- **TASK BRIEF**
Find the line holding "slots, and the" in the entries below. Give it again exactly, along with every line after it up to and including the line holding "def Obligations.PlEncOutcomes : Prop".

○ ○ ○ ○ ○ ○ ○

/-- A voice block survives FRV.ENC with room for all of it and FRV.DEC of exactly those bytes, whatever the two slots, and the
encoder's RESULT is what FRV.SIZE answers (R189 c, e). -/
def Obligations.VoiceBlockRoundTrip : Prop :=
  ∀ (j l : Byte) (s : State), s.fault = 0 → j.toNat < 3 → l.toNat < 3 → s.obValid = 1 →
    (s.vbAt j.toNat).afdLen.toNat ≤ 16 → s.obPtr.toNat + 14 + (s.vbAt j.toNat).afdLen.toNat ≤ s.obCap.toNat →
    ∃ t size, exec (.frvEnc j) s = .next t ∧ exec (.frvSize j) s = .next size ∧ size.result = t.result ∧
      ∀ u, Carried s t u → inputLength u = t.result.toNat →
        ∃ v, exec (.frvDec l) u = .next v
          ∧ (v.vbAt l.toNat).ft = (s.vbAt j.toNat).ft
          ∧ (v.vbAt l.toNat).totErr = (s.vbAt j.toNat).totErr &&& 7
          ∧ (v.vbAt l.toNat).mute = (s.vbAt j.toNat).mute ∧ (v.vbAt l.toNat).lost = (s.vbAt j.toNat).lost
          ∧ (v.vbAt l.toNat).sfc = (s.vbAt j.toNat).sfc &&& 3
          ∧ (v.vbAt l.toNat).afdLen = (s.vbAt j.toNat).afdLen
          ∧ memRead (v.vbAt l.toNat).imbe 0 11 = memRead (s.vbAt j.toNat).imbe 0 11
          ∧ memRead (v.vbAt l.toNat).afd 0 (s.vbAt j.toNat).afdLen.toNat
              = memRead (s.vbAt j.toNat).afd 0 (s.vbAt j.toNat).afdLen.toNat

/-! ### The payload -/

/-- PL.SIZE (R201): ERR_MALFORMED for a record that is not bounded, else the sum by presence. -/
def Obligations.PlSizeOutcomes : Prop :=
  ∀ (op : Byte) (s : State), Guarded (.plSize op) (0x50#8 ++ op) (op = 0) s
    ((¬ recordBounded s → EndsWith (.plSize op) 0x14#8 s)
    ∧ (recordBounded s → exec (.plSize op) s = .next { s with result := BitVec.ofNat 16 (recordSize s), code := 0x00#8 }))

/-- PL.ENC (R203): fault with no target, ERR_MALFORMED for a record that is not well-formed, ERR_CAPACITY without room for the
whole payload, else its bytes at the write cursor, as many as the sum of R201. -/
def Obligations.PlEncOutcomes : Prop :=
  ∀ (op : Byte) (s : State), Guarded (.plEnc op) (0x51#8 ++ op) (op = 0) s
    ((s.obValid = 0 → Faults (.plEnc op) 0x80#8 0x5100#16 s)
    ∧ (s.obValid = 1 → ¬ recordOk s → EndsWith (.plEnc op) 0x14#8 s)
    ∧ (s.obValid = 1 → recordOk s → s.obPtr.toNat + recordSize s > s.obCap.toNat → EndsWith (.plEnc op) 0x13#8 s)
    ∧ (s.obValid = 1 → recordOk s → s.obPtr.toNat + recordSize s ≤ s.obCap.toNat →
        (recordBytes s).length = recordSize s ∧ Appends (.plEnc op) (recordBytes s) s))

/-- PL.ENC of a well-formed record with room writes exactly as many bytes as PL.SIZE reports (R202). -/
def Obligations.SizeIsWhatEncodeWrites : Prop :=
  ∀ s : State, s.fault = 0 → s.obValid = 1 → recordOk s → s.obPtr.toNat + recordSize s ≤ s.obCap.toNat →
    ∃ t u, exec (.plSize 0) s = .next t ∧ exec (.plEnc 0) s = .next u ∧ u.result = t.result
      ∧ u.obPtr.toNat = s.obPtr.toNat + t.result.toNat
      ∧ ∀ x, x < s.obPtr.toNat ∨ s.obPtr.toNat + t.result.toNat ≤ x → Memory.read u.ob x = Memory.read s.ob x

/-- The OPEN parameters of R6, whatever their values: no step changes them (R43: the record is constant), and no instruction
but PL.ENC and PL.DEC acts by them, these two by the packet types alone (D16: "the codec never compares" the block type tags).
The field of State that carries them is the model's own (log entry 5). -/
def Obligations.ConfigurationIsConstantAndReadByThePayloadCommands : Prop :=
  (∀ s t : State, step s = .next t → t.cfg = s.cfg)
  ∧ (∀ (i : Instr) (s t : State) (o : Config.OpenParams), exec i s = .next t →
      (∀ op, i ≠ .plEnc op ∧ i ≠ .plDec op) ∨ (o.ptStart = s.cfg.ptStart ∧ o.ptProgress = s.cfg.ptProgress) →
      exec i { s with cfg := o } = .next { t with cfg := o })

○ ○ ○ ○ ○ ○ ○

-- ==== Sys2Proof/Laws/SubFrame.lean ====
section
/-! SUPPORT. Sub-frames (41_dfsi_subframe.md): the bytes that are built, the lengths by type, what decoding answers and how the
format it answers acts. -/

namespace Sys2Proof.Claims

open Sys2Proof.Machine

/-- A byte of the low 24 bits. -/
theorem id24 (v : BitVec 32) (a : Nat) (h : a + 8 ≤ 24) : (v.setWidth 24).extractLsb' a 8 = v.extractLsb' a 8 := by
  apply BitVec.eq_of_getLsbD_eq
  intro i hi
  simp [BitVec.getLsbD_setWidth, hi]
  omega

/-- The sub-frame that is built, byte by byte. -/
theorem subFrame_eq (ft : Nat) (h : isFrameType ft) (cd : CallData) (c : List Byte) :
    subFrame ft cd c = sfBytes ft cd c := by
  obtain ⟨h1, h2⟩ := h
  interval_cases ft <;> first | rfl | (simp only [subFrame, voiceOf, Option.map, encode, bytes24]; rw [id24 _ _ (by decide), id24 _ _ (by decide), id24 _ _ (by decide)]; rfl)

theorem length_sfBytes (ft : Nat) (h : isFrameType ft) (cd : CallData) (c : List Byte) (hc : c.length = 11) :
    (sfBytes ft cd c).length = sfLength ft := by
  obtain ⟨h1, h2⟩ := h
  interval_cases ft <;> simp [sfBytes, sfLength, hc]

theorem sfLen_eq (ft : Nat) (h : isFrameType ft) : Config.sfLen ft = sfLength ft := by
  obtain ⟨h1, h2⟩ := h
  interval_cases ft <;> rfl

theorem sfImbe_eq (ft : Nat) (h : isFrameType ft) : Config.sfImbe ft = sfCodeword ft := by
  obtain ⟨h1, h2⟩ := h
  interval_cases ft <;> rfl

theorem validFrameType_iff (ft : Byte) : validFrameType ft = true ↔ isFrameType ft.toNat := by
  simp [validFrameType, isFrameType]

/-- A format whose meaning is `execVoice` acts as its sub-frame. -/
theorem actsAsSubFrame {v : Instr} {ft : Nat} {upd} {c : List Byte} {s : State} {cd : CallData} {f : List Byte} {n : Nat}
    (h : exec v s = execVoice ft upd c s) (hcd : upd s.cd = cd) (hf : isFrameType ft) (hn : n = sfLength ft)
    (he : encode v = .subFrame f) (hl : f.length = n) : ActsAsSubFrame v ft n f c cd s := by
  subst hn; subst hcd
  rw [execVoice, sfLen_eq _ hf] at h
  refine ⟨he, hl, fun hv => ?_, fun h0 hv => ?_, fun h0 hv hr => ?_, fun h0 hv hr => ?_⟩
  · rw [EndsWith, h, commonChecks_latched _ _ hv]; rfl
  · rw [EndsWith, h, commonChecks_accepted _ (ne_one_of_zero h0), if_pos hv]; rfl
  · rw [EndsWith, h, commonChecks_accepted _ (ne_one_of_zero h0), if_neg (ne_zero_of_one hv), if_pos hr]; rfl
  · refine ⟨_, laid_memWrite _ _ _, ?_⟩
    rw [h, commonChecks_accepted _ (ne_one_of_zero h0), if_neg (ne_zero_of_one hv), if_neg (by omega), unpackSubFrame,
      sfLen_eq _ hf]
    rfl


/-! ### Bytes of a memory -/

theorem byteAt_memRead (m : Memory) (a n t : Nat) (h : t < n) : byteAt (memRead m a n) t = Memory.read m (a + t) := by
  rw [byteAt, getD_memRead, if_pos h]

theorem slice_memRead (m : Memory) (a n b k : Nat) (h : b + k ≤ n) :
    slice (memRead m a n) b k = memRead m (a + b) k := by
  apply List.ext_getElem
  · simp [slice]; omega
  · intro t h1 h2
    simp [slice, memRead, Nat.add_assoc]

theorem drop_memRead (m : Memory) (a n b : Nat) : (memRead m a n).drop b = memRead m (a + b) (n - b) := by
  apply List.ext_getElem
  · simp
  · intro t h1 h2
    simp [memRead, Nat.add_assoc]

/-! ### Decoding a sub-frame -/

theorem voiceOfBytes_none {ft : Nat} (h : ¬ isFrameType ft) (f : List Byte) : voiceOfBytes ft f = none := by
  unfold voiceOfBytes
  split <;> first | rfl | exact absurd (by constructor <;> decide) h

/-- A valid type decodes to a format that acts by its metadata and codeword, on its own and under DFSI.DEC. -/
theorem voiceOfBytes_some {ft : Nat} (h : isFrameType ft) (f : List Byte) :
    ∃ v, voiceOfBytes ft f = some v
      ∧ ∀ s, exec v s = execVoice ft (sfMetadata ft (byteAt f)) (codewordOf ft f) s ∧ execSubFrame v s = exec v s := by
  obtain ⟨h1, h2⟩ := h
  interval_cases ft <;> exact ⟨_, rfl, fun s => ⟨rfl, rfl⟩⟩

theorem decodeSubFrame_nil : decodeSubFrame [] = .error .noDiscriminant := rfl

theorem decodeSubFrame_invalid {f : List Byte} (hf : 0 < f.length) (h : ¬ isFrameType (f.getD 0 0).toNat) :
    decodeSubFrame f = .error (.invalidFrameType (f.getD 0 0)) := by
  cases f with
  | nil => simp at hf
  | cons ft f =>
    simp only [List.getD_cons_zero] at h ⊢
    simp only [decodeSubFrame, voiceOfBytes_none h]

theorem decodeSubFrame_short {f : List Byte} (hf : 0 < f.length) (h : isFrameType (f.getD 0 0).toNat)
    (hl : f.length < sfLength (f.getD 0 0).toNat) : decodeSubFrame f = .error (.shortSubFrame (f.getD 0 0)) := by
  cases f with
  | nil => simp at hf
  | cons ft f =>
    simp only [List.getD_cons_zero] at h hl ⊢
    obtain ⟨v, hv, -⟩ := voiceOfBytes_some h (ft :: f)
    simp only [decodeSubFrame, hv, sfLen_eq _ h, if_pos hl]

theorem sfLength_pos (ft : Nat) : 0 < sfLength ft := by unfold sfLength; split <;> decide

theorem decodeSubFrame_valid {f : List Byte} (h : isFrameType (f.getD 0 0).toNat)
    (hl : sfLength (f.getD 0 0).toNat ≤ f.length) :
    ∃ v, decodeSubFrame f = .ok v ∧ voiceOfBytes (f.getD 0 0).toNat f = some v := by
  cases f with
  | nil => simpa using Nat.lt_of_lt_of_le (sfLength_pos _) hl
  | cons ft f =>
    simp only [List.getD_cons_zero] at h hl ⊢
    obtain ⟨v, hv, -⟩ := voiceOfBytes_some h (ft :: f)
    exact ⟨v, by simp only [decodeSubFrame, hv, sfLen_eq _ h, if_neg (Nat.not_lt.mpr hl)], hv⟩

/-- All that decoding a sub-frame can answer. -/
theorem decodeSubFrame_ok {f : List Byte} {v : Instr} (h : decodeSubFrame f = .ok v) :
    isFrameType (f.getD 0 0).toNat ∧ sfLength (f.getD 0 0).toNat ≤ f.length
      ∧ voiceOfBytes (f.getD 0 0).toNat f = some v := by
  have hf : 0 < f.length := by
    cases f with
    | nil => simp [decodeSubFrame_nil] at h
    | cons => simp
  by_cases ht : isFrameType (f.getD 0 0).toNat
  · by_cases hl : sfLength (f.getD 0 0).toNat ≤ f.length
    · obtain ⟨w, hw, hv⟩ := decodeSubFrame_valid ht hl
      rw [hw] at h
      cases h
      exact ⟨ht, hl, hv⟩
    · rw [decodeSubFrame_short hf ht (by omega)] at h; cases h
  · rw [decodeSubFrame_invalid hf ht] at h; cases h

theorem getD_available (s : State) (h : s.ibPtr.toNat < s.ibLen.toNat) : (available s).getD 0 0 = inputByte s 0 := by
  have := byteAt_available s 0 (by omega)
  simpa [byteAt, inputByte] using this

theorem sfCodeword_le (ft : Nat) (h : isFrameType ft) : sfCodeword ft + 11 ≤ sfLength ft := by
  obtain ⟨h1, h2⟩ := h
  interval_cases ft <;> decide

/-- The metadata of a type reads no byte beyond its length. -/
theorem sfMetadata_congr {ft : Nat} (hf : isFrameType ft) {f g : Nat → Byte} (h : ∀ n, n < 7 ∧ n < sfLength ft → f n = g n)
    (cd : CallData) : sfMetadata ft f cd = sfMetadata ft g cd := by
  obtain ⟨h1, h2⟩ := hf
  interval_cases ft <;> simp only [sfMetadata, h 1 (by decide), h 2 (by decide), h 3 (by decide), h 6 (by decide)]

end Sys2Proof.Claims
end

○ ○ ○ ○ ○ ○ ○

- **EXERCISE RESPONSE**
/-- A voice block survives FRV.ENC with room for all of it and FRV.DEC of exactly those bytes, whatever the two slots, and the
encoder's RESULT is what FRV.SIZE answers (R189 c, e). -/
def Obligations.VoiceBlockRoundTrip : Prop :=
  ∀ (j l : Byte) (s : State), s.fault = 0 → j.toNat < 3 → l.toNat < 3 → s.obValid = 1 →
    (s.vbAt j.toNat).afdLen.toNat ≤ 16 → s.obPtr.toNat + 14 + (s.vbAt j.toNat).afdLen.toNat ≤ s.obCap.toNat →
    ∃ t size, exec (.frvEnc j) s = .next t ∧ exec (.frvSize j) s = .next size ∧ size.result = t.result ∧
      ∀ u, Carried s t u → inputLength u = t.result.toNat →
        ∃ v, exec (.frvDec l) u = .next v
          ∧ (v.vbAt l.toNat).ft = (s.vbAt j.toNat).ft
          ∧ (v.vbAt l.toNat).totErr = (s.vbAt j.toNat).totErr &&& 7
          ∧ (v.vbAt l.toNat).mute = (s.vbAt j.toNat).mute ∧ (v.vbAt l.toNat).lost = (s.vbAt j.toNat).lost
          ∧ (v.vbAt l.toNat).sfc = (s.vbAt j.toNat).sfc &&& 3
          ∧ (v.vbAt l.toNat).afdLen = (s.vbAt j.toNat).afdLen
          ∧ memRead (v.vbAt l.toNat).imbe 0 11 = memRead (s.vbAt j.toNat).imbe 0 11
          ∧ memRead (v.vbAt l.toNat).afd 0 (s.vbAt j.toNat).afdLen.toNat
              = memRead (s.vbAt j.toNat).afd 0 (s.vbAt j.toNat).afdLen.toNat

/-! ### The payload -/

/-- PL.SIZE (R201): ERR_MALFORMED for a record that is not bounded, else the sum by presence. -/
def Obligations.PlSizeOutcomes : Prop :=
  ∀ (op : Byte) (s : State), Guarded (.plSize op) (0x50#8 ++ op) (op = 0) s
    ((¬ recordBounded s → EndsWith (.plSize op) 0x14#8 s)
    ∧ (recordBounded s → exec (.plSize op) s = .next { s with result := BitVec.ofNat 16 (recordSize s), code := 0x00#8 }))

/-- PL.ENC (R203): fault with no target, ERR_MALFORMED for a record that is not well-formed, ERR_CAPACITY without room for the
whole payload, else its bytes at the write cursor, as many as the sum of R201. -/
def Obligations.PlEncOutcomes : Prop :=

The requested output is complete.